This is right: finalizers are difficult to combine with garbage collection for several reasons. As you say, there's no guarantee that the garbage collector will find the finalizable object in a timely manner. Additionally, if it's a conservative collector, then the finalizable object may be pinned by an ambiguous reference and the collector will be unable to free it. In multi-threaded programs the collector runs asynchronously from the point of view of the code, so if the garbage collector calls the finalizer then the finalization code may not be able to depend on invariants of data structures. It is hard to write correct finalization code under these conditions.
A 2002 technical report by Hans Boehm discusses these difficulties. http://www.hpl.hp.com/techreports/2002/HPL-2002-335.html
kazinator 8 years ago
By your reasoning, everything is manually allocated. When we call (cons 1 2) in Lisp, that's a manually allocated cons. Most objects come into life due to some "manual" construction in the program!
> The thread must die by explicit programmatic action, which in turn will free its allocated block of stack memory.
Simply, no. A thread can recurse through some function activations and then hit an exit statement which terminates it without destroying those activations.
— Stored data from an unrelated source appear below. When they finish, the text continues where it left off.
theorem test_READ_STATUS :
    gives (.readStatus (cmd [])) owned (fun t => replied t == [1, 0, 0xE0, 0, 0, 5, 40] ++ List.replicate 31 0) = true := by
  decide +kernel
theorem test_READ_RELAY :
    gives (.readRelay (cmd [])) owned (fun t => replied t == [2, 0, 1, 0, 10, 50, 60, 0, 0, 3, 0xE0]) = true := by
  decide +kernel
theorem test_READ_PORT :
    gives (.readPort (cmd [2])) owned
      (fun t => replied t == [3, 0, 2, 1, 0, 120, 33, 44, 0, 0, 0, 0, 0, 0, 0, 0]) = true := by decide +kernel
theorem test_READ_COUNTERS :
    gives (.readCounters (cmd [6, 0, 0])) { owned with counters := { owned.counters with undelivered := 0x102 } }
      (fun t => replied t == [4, 0, 6, 0] ++ List.replicate 34 0 ++ [1, 2] ++ List.replicate 12 0) = true := by
  decide +kernel
theorem test_READ_COUNTERS_CLEAR :
    gives (.readCountersClear (cmd [6, 0, 1])) { owned with counters := { owned.counters with undelivered := 9 } }
      (fun t => t.counters == RelayCounters.zero && (replied t).length == 52) = true := by decide +kernel
theorem test_READ_RECORD :
    gives (.readRecord (cmd [0, 2])) (routed route1 owned)
      (fun t => replied t == [5, 0, 0, 2, 0, 1, 0x10, 0x1F, 63, 1, 4, 0, 0, 0, 0, 0, 0, 0, 0, 41]) = true := by
  decide +kernel
theorem test_READ_POLL_ENTRY :
    gives (.readPollEntry (cmd [3])) polled
      (fun t => replied t == [6, 0, 3, 1, 0x21, 2, 1, 2, 1, 0xAA, 0, 0, 0, 0, 0, 0, 0]) = true := by decide +kernel
theorem test_READ_STATION :
    gives (.readStation (cmd [3])) polled (fun t => replied t == [7, 0, 3, 1, 0x21, 2] ++ List.replicate 33 0) = true := by
  decide +kernel
/-- The alarm list holds a pool alarm. -/
def alarmed : State := { owned with alarms := [⟨.poolEmpty, 3, 4, 0, 0, none⟩] }
theorem test_READ_ALARMS :
    gives (.readAlarms (cmd [0])) alarmed
      (fun t => replied t == [8, 0, 1, 0, 0, 0, 0, 0, 4, 0, 3, 0, 4, 0, 0, 0xFF]) = true := by decide +kernel
theorem test_OPEN_SESSION_from_another_station :
    gives (.openSession { cmd [] with src := 9 }) owned
      (fun t => replied t == [0x10, 5, 5] && decide (t.session = owned.session)) = true := by decide +kernel
theorem test_CLOSE_SESSION :
    gives (.closeSession (cmd [])) owned (fun t => replied t == [0x11, 0] && t.session.owner.isNone) = true := by
  decide +kernel
theorem test_WRITE_RECORD :
    gives (.writeRecord (cmd [95, 0x10, 0x1F, 63, 1, 4, 0, 0, 0, 0, 0])) owned
      (fun t => decide (t.route.staging.get 95 = some route1) && replied t == [0x20, 0]) = true := by decide +kernel
theorem test_CLEAR_RECORD_above_95 :
    gives (.clearRecord (cmd [96])) owned (fun t => replied t == [0x21, 2] && t.session.nextSeq == 8) = true := by
  decide +kernel
theorem test_DISCARD_STAGING :
    gives (.discardStaging (cmd [])) { owned with route := { owned.route with
      staging := owned.route.staging.set 7 (some route1) } } (fun t => (t.route.staging.get 7).isNone) = true := by
  decide +kernel
theorem test_COMMIT_with_a_stale_epoch :
    gives (.commit (cmd [1])) owned (fun t => replied t == [0x23, 8, 0]) = true := by decide +kernel
theorem test_COMMIT_begins_validation :
    gives (.commit (cmd [0])) owned (fun t => t.validating && replied t == []
      && decide (t.session.cache = some ⟨7, .commit, .pending⟩)) = true := by decide +kernel
theorem test_SET_PORT :
    gives (.setPort (cmd [2, 1, 0x10, 60, 20, 30, 1])) owned (fun t => replied t == [0x24, 0, 2, 0]
      && decide ((t.port .b0).applied = ⟨true, 60, 20, 30, true⟩)) = true := by decide +kernel
theorem test_SET_RELAY :
    gives (.setRelay (cmd [2, 1, 0, 9, 8, 1, 5, 2])) { owned with dup := some ⟨.t0, 1, 2, 3, 4, 0⟩ }
      (fun t => decide (t.relay = ⟨.flood, .t1, 0, 9, 8, some 5, false, true⟩) && t.dup.isNone) = true := by
  decide +kernel
theorem test_WRITE_POLL_ENTRY :
    gives (.writePollEntry (cmd [31, 0x21, 3, 1, 2, 2, 7, 8])) owned
      (fun t => decide (t.pollList.get 31 = some ⟨0x21, .b1, true, 2, [7, 8]⟩)) = true := by decide +kernel
theorem test_CLEAR_POLL_ENTRY_while_its_branch_polls :
    gives (.clearPollEntry (cmd [3])) (scheduled (fun x => { x with state := .await }) polled)
      (fun t => replied t == [0x27, 1] && (t.pollList.get 3).isSome) = true := by decide +kernel
theorem test_POLL_CONTROL_START :
    gives (.pollControlStart (cmd [2, 1, 20, 1, 0])) polled
      (fun t => replied t == [0x28, 0, 2, 1] && decide ((t.sched .b0).cursor = some 3)
        && (t.sched .b0).cycleInterval == 256 && decide ((t.sched .b0).buffer = some 0)) = true := by decide +kernel
theorem test_POLL_CONTROL_STOP :
    gives (.pollControlStop (cmd [2, 2, 0, 0, 0])) (scheduled (fun x => { x with state := .await }) polled)
      (fun t => replied t == [0x28, 0, 2, 4]) = true := by decide +kernel
theorem test_ACK_ALARM_of_an_older_generation :
    gives (.ackAlarm (cmd [4, 0, 2])) alarmed (fun t => replied t == [0x29, 12, 3] && !t.alertn) = true := by
  decide +kernel
theorem test_ACK_ALARM :
    gives (.ackAlarm (cmd [4, 0, 3])) alarmed (fun t => replied t == [0x29, 0, 0] && t.alertn) = true := by
  decide +kernel
theorem test_RESTART_waits_for_its_reply :
    gives (.restart (cmd [])) owned (fun t => replied t == [0x2A, 0] && decide (t.restart = some (.t0, 0))
      && decide (t.session.owner = some 5)) = true := by decide +kernel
Other threads can have pointers into that thread's stack, so the stack must not be reclaimed until they let go.
For instance, a tread allocates a reply box on the stack and calls some message passing API to send a message, whereby it registers the reply box. That API now has a pointer into the thread's stack. Suppose the thread dies before unregistering the reply box. If that can happen, the stack has to stick around. When the API tries to reply to the thread, and finds that the thread is dead, it can dequeue the reply box at that time; then the stack becomes unreachable. If the stack is reclaimed before then, then this messaging API will be traversing bad pointers through this registered message box.
> because other resources almost certainly have no necessary correlation with memory pressure
This is true and there is a way to regard finalization as decoupled from GC.
I have experience implementing an object system in which finalization is treated similarly to C++ destructors.
Objects can expect to have their finalizers explicitly invoked even when they are still live, long before they have become garbage.
One situation in which that happens is if an exception is thrown during the construction of an object.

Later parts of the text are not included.